Он видел, что Инга украдкой наблюдает за ними обоими. И это все больше и больше его раздражало. Пускай бы уж любовалась своим хирургом, а его оставила в покое. Он здесь не для того, чтобы его с кем-то сравнивали. Ему это ни к чему… А может, он мешает им?.. Кажется, впервые Алеша подумал об Инге так плохо. И ему сразу стало стыдно. Стыдно и нехорошо на душе. Будто он сделал что-то гаденькое, недостойное настоящего мужчины.
«Какого дьявола ты бесишься, Луганов! — подумал он о себе. — Какое тебе дело до того, хорош или плох этот человек? Ты же видишь — ей приятно с ним. Ну так и радуйся, болван несчастный, радуйся, что ей хорошо! Не тебе ли вдалбливал психиатр: «Все для того, чтобы отвлечь ее от печальных мыслей о прошлом!..» О чем он еще говорил, этот псих, психиатр! «Если бы она кем-нибудь увлеклась. Хотя бы поверхностно…»
Пожалуйста, она увлеклась. И, кажется, не так уж поверхностно. Теперь ты должен быть доволен, Луганов, теперь жизнь твоей «подопечной» пойдет совсем по-другому…
Алеша посмотрел на Ингу, улыбнулся ей. Улыбнулся не так, как ему хотелось. В его улыбке не было ни поддержки, ни радости. А что в ней было, он и сам не знал. Он вообще не знал, что с ним сейчас происходит. Какая-то невероятная путаница в мыслях, какая-то непонятная раздвоенность души.
Да, именно раздвоенность. Он и радовался за Ингу. И в то же время не мог избавиться от чувства горечи. Инга променяла его и Романа на другого человека. Променяла, иного слова тут не подберешь. Шли они, шли, скованные одной цепью, — он, она и Роман, а потом — дзинь! — и конец. Проржавела, наверное, цепь, поэтому так легко и разорвалась…
Он встал, допил оставшийся в рюмке коньяк и сказал:
— Устал я, Инга… Сегодня трудно леталось… Пойду к себе отдыхать.
И, попрощавшись с Владленом Сергеевичем, ушел.
А через несколько минут Инга проводила и Люпина. Глядя в глаза ему, спросила: «Надеюсь, Алеша вам понравился? Он у меня особенный. Необыкновенный. Таких, как он, больше нет…»
Оставшись одна, Инга села на диван, закурила сигарету. И сквозь легкое облачко дыма посмотрела на стену:
— Ты смеешься, Роман? Или осуждаешь? Не надо…

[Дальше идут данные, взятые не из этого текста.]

-- ==== Sys2Proof/WellFormed.lean ====
section
/-! DEFINITION. Well-formedness: what spec/30_encoding.md R56 calls a legal encoding, and the length bounds of the
channel formats. Operand widths are carried by the types of `Instr`, so the one check left for an instruction is
the register number of `REG.RD`. An ill-formed `REG.RD` still decodes and is still answered (`BADREG`, R111). -/

namespace Sys2Proof

/-- A register number of spec/10_state.md R21: `0x00` to `0x0B`. -/
def regNumberUsed (r : Byte) : Bool := decide (r.toNat ≤ 0x0B)

/-- The instruction is a legal encoding by R56: a `REG.RD` names a register that is not reserved. -/
def Instr.wellFormed : Instr → Bool
  | .regRd r => regNumberUsed r
  | .nop | .crcClr | .crcUpd _ | .crcEmit | .crcVfy _ | .txbClr | .txbPush _ | .xferExec | .rxbRd _ | .xferFlush
  | .sysReset | .req | .stOk | .stRecv | .stParam | .stExec | .stUnknown04 _ | .stUnknown08 _ | .stUnknown10 _
  | .stUnknown20 _ | .stUnknown40 _ | .stUnknown80 _ => true

/-- A frame length the transactor sends: `5 ≤ N ≤ 254` (R46, R82). -/
def frameLengthOk (n : Nat) : Bool := decide (Config.execMinFrame ≤ n) && decide (n ≤ Config.execMaxFrame)

/-- A length byte a well-formed response carries: `3 ≤ L` (R48, R95). -/
def lengthByteOk (l : Byte) : Bool := decide (Config.rspOverhead ≤ l.toNat)

end Sys2Proof
end

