-- ==== Sys2Proof/Machine/CrcOps.lean ====
section
/-! DEFINITION. The operations of the CRC unit (spec/40_crc.md R69 to R72). `BADARG` is decided by the decoder. -/

namespace Sys2Proof.Machine

/-- `CRC.CLR` (R69). `MATCH` and `VCRC` stay. -/
def execCrcClr (s : State) : Result := atPhase .idle s (.next (done [] { s with crc := Config.crcInit }))

/-- `CRC.UPD b` (R70). -/
def execCrcUpd (b : Byte) (s : State) : Result := atPhase .idle s (.next (done [] { s with crc := crcByte s.crc b }))

/-- `CRC.EMIT` (R71): the two bytes in channel order; `CRC` keeps its value. -/
def execCrcEmit (s : State) : Result := atPhase .idle s (.next (done (crcEmit s.crc) s))

/-- `CRC.VFY w` (R72). -/
def execCrcVfy (w : Crc) (s : State) : Result :=
  atPhase .idle s (.next (done [] { s with matchFlag := matchOf s.crc w }))

end Sys2Proof.Machine
end

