-- ==== Sys2Proof/Machine/Pseudo.lean ====
section
/-! DEFINITION. The pseudo-operations (spec/30_encoding.md R59): lists of instructions the host issues in order. -/

namespace Sys2Proof.Machine

/-- `CRC16 s` (R59). -/
def pseudoCrc16 (s : List Byte) : List Instr := [.crcClr] ++ s.map .crcUpd ++ [.crcEmit]

/-- `CHECK s, lo, hi` (R59); the host then tests bit 0 of the byte the last instruction returns. -/
def pseudoCheck (s : List Byte) (lo hi : Byte) : List Instr :=
  [.crcClr] ++ s.map .crcUpd ++ [.crcVfy (joinBytes lo hi), .regRd 0x02#8]

/-- `EXECUTE f` up to the read of `RESTAG` (R59). -/
def pseudoExecute (frame : List Byte) : List Instr :=
  [.txbClr] ++ frame.map .txbPush ++ [.xferExec, .regRd 0x05#8]

/-- `EXECUTE f` after the tag is known (R59): on `Ok` (1) the read of `DLEN`, otherwise the read of `RESCODE`. -/
def pseudoExecuteThen (tag : Byte) : List Instr := if tag = 1#8 then [.regRd 0x04#8] else [.regRd 0x06#8]

/-- `EXECUTE f` after `DLEN` is known (R59): the reads of the data bytes. -/
def pseudoExecuteData (dlen : Byte) : List Instr :=
  (List.range dlen.toNat).map fun i => .rxbRd (BitVec.ofNat 8 i)

end Sys2Proof.Machine
end

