-- ==== Sys2Proof/Laws/Ops.lean ====
section
/-! SUPPORT. For each shared operation, once, what it can do. -/

namespace Sys2Proof.Machine

@[simp] theorem atPhase_of {p : Phase} {s : State} (r : Result) (h : s.phase = p) : atPhase p s r = r := if_pos h

theorem atPhase_other {p : Phase} {s : State} (r : Result) (h : s.phase ≠ p) :
    atPhase p s r = .fault (.outsidePhase p) := if_neg h

/-- A meaning that answers a next state was applied in its phase. -/
theorem atPhase_next {p : Phase} {s t : State} {r : Result} : atPhase p s r = .next t ↔ s.phase = p ∧ r = .next t := by
  unfold atPhase
  split <;> simp_all

/-- A read answers when the bytes are there or the timer has fired, with all the bytes there are up to `n`. -/
theorem chRead_some {n : Nat} {expired : Bool} {s t : State} {bs : List Byte} :
    chRead n expired s = some (bs, t) ↔
      (n ≤ s.chIn.length ∨ expired = true) ∧ bs = s.chIn.take n ∧ t = { s with chIn := s.chIn.drop n } := by
  unfold chRead
  split <;> simp_all [eq_comm]

/-- A read waits exactly while bytes are missing and the timer has not fired. -/
theorem chRead_none {n : Nat} {expired : Bool} {s : State} :
    chRead n expired s = none ↔ s.chIn.length < n ∧ expired = false := by
  unfold chRead
  split <;> simp_all
  rename_i h
  intro h'
  rcases h with h | h
  · omega
  · simp [h]

/-- The read of one byte with a byte there. -/
theorem chRead_one_cons {expired : Bool} {s : State} {b : Byte} {rest : List Byte} (h : s.chIn = b :: rest) :
    chRead 1 expired s = some ([b], { s with chIn := rest }) := by
  rw [chRead_some, h]
  simp

/-- The read of one byte with none there, ended by the timer. -/
theorem chRead_one_short {s : State} (h : s.chIn = []) : chRead 1 true s = some ([], { s with chIn := [] }) := by
  rw [chRead_some, h]
  simp

/-- `RXB.RD` may read index `i` exactly when the response is valid and `i` is below `DLEN`. -/
theorem rxReadable_iff {s : State} {i : Byte} : rxReadable s i = true ↔ s.rxvalid = true ∧ i.toNat < s.dlen.toNat := by
  simp [rxReadable]

/-- The reserved register numbers are those above `0x0B`. -/
theorem regRead_none {s : State} {r : Byte} : regRead s r = none ↔ 0x0B < r.toNat := by
  unfold regRead
  split <;> simp_all
  omega

/-- Phase `RX_LEN` waits, times out, refuses a short length byte, or goes on. -/
theorem phaseRxLen_next {expired : Bool} {s t : State} (h : phaseRxLen expired s = .next t) :
    (s.chIn = [] ∧ expired = false ∧ t = s) ∨
    (s.chIn = [] ∧ expired = true ∧ t = failLocal .lenTimeout s) ∨
    (∃ l rest, s.chIn = l :: rest ∧ l.toNat < 3 ∧ t = failLocal .lenBad { s with chIn := rest, rawLen := l }) ∨
    (∃ l rest, s.chIn = l :: rest ∧ 3 ≤ l.toNat ∧ t = { s with chIn := rest, rawLen := l, phase := .rxBody }) := by
  unfold phaseRxLen at h
  cases hin : s.chIn with
  | nil =>
    have hs : { s with chIn := [] } = s := by rw [← hin]
    cases expired with
    | false =>
      rw [chRead_none.2 (by simp [hin])] at h
      exact .inl ⟨rfl, rfl, by simpa using h.symm⟩
    | true =>
      rw [chRead_one_short hin, hs] at h
      exact .inr (.inl ⟨rfl, rfl, by simpa using h.symm⟩)
  | cons l rest =>
    rw [chRead_one_cons hin] at h
    dsimp only at h
    split at h
    · exact .inr (.inr (.inl ⟨l, rest, rfl, by assumption, by simpa using h.symm⟩))
    · exact .inr (.inr (.inr ⟨l, rest, rfl, Nat.le_of_not_lt ‹_›, by simpa using h.symm⟩))

/-- Phase `RX_BODY` waits, stores a short body and fails, or stores the whole body and goes on. -/
theorem phaseRxBody_next {expired : Bool} {s t : State} (h : phaseRxBody expired s = .next t) :
    (s.chIn.length < s.rawLen.toNat - 1 ∧ expired = false ∧ t = s) ∨
    (s.chIn.length < s.rawLen.toNat - 1 ∧ expired = true ∧
      t = failLocal .bodyShort { s with chIn := [], rxbuf := Memory.writeRange s.rxbuf 0 s.chIn }) ∨
    (s.rawLen.toNat - 1 ≤ s.chIn.length ∧
      t = { s with
        chIn := s.chIn.drop (s.rawLen.toNat - 1),
        rxbuf := Memory.writeRange s.rxbuf 0 (s.chIn.take (s.rawLen.toNat - 1)), phase := .verify }) := by
  unfold phaseRxBody at h
  cases hr : chRead (s.rawLen.toNat - 1) expired s with
  | none =>
    rw [hr] at h
    obtain ⟨hl, he⟩ := chRead_none.1 hr
    exact .inl ⟨hl, he, by simpa using h.symm⟩
  | some p =>
    obtain ⟨b, u⟩ := p
    rw [hr] at h
    obtain ⟨hc, rfl, rfl⟩ := chRead_some.1 hr
    simp only [List.length_take] at h
    split at h
    · have hl : s.chIn.length < s.rawLen.toNat - 1 := by omega
      refine .inr (.inl ⟨hl, by rcases hc with hc | hc <;> [omega; exact hc], ?_⟩)
      rw [List.take_of_length_le (by omega), List.drop_of_length_le (by omega)] at h
      simpa using h.symm
    · exact .inr (.inr ⟨by omega, by simpa using h.symm⟩)

/-- Phase `VERIFY` with a body in place: `VCRC` is the recomputed CRC, and the two trailing bytes decide. -/
theorem phaseVerify_next {s t : State} (h : phaseVerify s = .next t) :
    ∃ b, bodyOf s = some b ∧
      ((b.drop (s.rawLen.toNat - 3) = crcEmit (crc16 (s.rawLen :: b.take (s.rawLen.toNat - 3))) ∧
          t = { s with vcrc := crc16 (s.rawLen :: b.take (s.rawLen.toNat - 3)), phase := .flush }) ∨
        (b.drop (s.rawLen.toNat - 3) ≠ crcEmit (crc16 (s.rawLen :: b.take (s.rawLen.toNat - 3))) ∧
          t = failLocal .crcMismatch { s with vcrc := crc16 (s.rawLen :: b.take (s.rawLen.toNat - 3)) })) := by
  unfold phaseVerify at h
  split at h
  · cases h
  · rename_i b hb
    refine ⟨b, hb, ?_⟩
    dsimp only at h
    split at h
    · exact .inl ⟨by assumption, by simpa using h.symm⟩
    · exact .inr ⟨by assumption, by simpa using h.symm⟩

end Sys2Proof.Machine
end

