-- ==== Sys2Proof/Tests/Slice0.lean ====
section
/-! SUPPORT. Tests of the model against words and values written out from the spec (the vectors V1 to V121 of
spec/95_test_vectors.md), and for every obligation with hypotheses a state and operands that meet them. -/

namespace Sys2Proof.Tests

open Sys2Proof.Machine Sys2Proof.Safety

/-! ## Small states and readers of an outcome -/

/-- The next state of an outcome. -/
def nextOf : Result → Option State
  | .next t => some t
  | .fault _ => none
  | .refused _ => none

/-- The fault of an outcome. -/
def faultOf : Result → Option Fault
  | .fault r => some r
  | .next _ => none
  | .refused _ => none

/-- The frame `A0 A1 A2 A3 A4` of the vectors is in the buffer; everything else is as after reset. -/
def loaded : State :=
  { State.reset with
    txbuf := [(0, 0xA0#8), (1, 0xA1#8), (2, 0xA2#8), (3, 0xA3#8), (4, 0xA4#8)], txlen := 5#8 }

/-- An exchange with that frame stands before phase `p`, the peer's bytes being there. -/
def busyAt (p : Phase) (input : List Byte) : State := { loaded with phase := p, chIn := input }

/-- The body `DE AD BE EF A4 74` of V80, or another one, has been read behind the length byte `l`. -/
def readBody (l d0 d1 d2 d3 lo hi : Byte) : State :=
  { busyAt .verify [] with
    rawLen := l, rxbuf := [(0, d0), (1, d1), (2, d2), (3, d3), (4, lo), (5, hi)] }

/-- V80 before its last phase, two stray bytes being there (V84). -/
def verified : State :=
  { readBody 0x07#8 0xDE#8 0xAD#8 0xBE#8 0xEF#8 0xA4#8 0x74#8 with
    phase := .flush, vcrc := 0x74A4#16, chIn := [0x99#8, 0x98#8] }

/-- The end state of V80. -/
def afterV80 : State :=
  { verified with phase := .idle, chIn := [], dlen := 4#8, rxvalid := true, resTag := .ok, answer := some ⟨.done, []⟩ }

/-- What the acknowledge and the returned bytes of an outcome are. -/
def answerOf (r : Result) : Option (Ack × List Byte) :=
  (nextOf r).bind fun t => t.answer.map fun a => (a.ack, a.rdata)

/-! ## Well-formedness -/

theorem test_wf_regRd_reserved : Instr.wellFormed (.regRd 0x0C#8) = false ∧ Instr.wellFormed (.regRd 0xFF#8) = false := by
  decide

theorem test_wf_regRd_used : Instr.wellFormed (.regRd 0x00#8) = true ∧ Instr.wellFormed (.regRd 0x0B#8) = true := by
  decide

theorem test_wf_frame_length :
    frameLengthOk 4 = false ∧ frameLengthOk 5 = true ∧ frameLengthOk 254 = true ∧ frameLengthOk 255 = false := by decide

theorem test_wf_length_byte :
    lengthByteOk 0#8 = false ∧ lengthByteOk 2#8 = false ∧ lengthByteOk 3#8 = true ∧ lengthByteOk 255#8 = true := by decide

/-! ## Decoding: words written out bit by bit from R53, R54, R46 and R51 -/

theorem test_decode_crc_words :
    decode (.hc 0b000000010000000000000000#24) = .ok .crcClr ∧
    decode (.hc 0b000000100000000000000100#24) = .ok (.crcUpd 0x04#8) ∧
    decode (.hc 0b000000110000000000000000#24) = .ok .crcEmit ∧
    decode (.hc 0b000001000100001100110011#24) = .ok (.crcVfy 0x4333#16) := by decide

theorem test_decode_frame_buffer_words :
    decode (.hc 0b000100000000000000000000#24) = .ok .txbClr ∧
    decode (.hc 0b000100010000000010100000#24) = .ok (.txbPush 0xA0#8) := by decide

theorem test_decode_exchange_words :
    decode (.hc 0b001000000000000000000000#24) = .ok .xferExec ∧
    decode (.hc 0b001000010000000000000011#24) = .ok (.rxbRd 3#8) ∧
    decode (.hc 0b001000100000000000000000#24) = .ok .xferFlush ∧
    decode (.req 0b11111101#8) = .ok .req := by decide

theorem test_decode_system_words :
    decode (.hc 0b000000000000000000000000#24) = .ok .nop ∧
    decode (.hc 0b001100000000000000000101#24) = .ok (.regRd 0x05#8) ∧
    decode (.hc 0b001111110000000000000000#24) = .ok .sysReset := by decide

theorem test_decode_status_bytes :
    decode (.rsp 0b00000000#8) = .ok .stOk ∧ decode (.rsp 0b00000001#8) = .ok .stRecv ∧
    decode (.rsp 0b00000010#8) = .ok .stParam ∧ decode (.rsp 0b00000011#8) = .ok .stExec ∧
    decode (.rsp 0b00000110#8) = .ok (.stUnknown04 0b10#2) ∧ decode (.rsp 0b00001101#8) = .ok (.stUnknown08 0b101#3) ∧
    decode (.rsp 0b00010011#8) = .ok (.stUnknown10 0b0011#4) ∧ decode (.rsp 0b00110001#8) = .ok (.stUnknown20 0b10001#5) ∧
    decode (.rsp 0b01100011#8) = .ok (.stUnknown40 0b100011#6) ∧
    decode (.rsp 0b11111101#8) = .ok (.stUnknown80 0b1111101#7) := by decide

/-- V116, V117: reserved operation numbers, at the ends of every gap of R56. -/
theorem test_decode_reserved_words :
    [0x050000#24, 0x0F1234#24, 0x120000#24, 0x1F0000#24, 0x230000#24, 0x2F0000#24, 0x310000#24, 0x3E0000#24,
      0x400000#24, 0xFF0000#24, 0xFFFFFF#24].all (fun w => decide (decode (.hc w) = .error .badOp)) = true := by decide

/-- V48, V49, V50, V64, V70, V112, V114, V118: argument bits the operation does not use. -/
theorem test_decode_unused_argument_bits :
    [0x010001#24, 0x020100#24, 0x030001#24, 0x111100#24, 0x200001#24, 0x210100#24, 0x220001#24, 0x000001#24, 0x300100#24,
      0x3F0001#24, 0x108000#24].all (fun w => decide (decode (.hc w) = .error .badArg)) = true := by decide

theorem test_decode_request_start : decode (.req 0xFC#8) = .error .badStart := by decide

/-- No two rows of one format of the opcode table share a word. -/
theorem test_table_rows_are_disjoint :
    opcodeTable.Pairwise fun r q => r.format ≠ q.format ∨ (r.value ^^^ q.value) &&& (r.mask &&& q.mask) ≠ 0 := by decide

Он смотрел на нее не то удивленно, не то укоризненно. Инга попыталась отвести от него взгляд и не смогла. «Я не знаю, зачем все это сделала, — сказала она. — Не знаю, понимаешь? Ты хочешь, чтобы я извинилась перед Алешей? Хорошо, я извинюсь. Он поймет…»
ГЛАВА СЕДЬМАЯ
А он ничего не мог понять…
Все, что он почувствовал в тот вечер, казалось ему бредом. Но бред проходит, а горечь, которая тогда вошла в него, осталась. И он не мог избавиться от нее, хотя и прикладывал к этому немалые усилия.
«Да ведь ничего особенного не произошло! — думал Алеша. — И откуда этот бред: променяла, променяла! Кого на кого променяла? Я и Роман для Инги — одно, хирург Люпин — другое. Если я завтра приведу к себе какую-нибудь женщину, разве Инга скажет что я ее променял? Чушь! Дикая чушь! У Инги и в мыслях не возникнет осуждать меня или обижаться на меня…»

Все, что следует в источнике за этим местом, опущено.